Among the entries that follow, find the lines containing the string "longEnabled" and copy them.
━━━━━ Given entries ━━━━━
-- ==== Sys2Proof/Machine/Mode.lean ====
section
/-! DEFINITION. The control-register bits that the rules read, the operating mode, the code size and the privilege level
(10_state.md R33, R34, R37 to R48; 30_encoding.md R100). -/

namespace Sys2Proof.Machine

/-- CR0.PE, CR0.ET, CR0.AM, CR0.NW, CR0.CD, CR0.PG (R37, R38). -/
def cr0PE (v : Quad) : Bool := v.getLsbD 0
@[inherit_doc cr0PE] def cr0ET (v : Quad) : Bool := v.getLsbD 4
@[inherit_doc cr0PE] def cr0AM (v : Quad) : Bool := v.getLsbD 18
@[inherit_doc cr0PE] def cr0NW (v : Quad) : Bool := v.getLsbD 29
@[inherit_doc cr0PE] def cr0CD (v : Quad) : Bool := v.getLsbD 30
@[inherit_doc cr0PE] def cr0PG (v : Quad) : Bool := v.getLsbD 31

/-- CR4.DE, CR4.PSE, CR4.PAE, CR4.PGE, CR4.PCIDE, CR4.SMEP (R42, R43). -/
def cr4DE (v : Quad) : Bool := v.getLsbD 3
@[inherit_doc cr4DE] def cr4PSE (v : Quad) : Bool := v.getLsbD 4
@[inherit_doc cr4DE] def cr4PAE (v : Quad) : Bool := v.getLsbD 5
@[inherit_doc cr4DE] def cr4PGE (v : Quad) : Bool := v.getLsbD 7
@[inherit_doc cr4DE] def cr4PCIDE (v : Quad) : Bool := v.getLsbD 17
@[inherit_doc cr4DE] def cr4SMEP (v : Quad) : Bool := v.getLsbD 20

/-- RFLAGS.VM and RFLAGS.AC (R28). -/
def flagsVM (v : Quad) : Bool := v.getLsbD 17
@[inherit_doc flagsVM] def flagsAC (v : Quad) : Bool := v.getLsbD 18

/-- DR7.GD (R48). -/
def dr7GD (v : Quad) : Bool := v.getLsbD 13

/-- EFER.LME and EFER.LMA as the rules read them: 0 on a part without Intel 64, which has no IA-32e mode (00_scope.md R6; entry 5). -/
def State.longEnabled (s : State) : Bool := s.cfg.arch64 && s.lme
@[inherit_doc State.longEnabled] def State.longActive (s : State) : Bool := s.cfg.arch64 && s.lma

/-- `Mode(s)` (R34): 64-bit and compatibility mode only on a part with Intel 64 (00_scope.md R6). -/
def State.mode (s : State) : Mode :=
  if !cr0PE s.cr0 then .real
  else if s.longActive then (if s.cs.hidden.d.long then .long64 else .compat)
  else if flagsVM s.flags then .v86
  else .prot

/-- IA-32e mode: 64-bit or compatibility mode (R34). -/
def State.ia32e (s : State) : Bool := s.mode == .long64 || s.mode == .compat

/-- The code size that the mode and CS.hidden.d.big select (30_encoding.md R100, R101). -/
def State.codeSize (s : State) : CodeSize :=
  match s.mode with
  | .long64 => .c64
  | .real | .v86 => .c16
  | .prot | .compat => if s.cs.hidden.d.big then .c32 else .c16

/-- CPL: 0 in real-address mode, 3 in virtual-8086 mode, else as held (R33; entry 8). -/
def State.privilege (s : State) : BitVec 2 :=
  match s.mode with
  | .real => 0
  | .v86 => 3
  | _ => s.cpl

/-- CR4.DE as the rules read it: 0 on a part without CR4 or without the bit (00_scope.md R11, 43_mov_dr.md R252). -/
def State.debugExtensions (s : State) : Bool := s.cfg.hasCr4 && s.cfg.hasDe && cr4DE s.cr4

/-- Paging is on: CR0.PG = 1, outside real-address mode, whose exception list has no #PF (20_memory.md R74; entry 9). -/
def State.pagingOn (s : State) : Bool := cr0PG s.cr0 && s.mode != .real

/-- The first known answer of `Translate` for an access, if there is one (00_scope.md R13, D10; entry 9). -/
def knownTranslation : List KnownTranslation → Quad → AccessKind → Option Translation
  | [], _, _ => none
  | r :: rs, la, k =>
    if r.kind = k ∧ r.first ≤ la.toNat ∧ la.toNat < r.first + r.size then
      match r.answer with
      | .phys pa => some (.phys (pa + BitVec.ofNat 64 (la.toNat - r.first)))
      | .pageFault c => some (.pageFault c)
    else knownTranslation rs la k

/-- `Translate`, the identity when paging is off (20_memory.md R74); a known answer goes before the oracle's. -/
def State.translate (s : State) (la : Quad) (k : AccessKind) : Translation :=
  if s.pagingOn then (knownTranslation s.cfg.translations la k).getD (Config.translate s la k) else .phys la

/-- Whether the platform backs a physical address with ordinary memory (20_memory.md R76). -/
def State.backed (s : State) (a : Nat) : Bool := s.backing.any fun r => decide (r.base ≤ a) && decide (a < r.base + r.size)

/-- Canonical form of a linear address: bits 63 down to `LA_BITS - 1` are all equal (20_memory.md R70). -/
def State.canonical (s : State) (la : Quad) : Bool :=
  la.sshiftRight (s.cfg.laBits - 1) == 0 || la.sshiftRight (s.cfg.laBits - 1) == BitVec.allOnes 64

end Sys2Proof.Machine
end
━━━━━
**Solution:**
def State.longEnabled (s : State) : Bool := s.cfg.arch64 && s.lme
@[inherit_doc State.longEnabled] def State.longActive (s : State) : Bool := s.cfg.arch64 && s.lma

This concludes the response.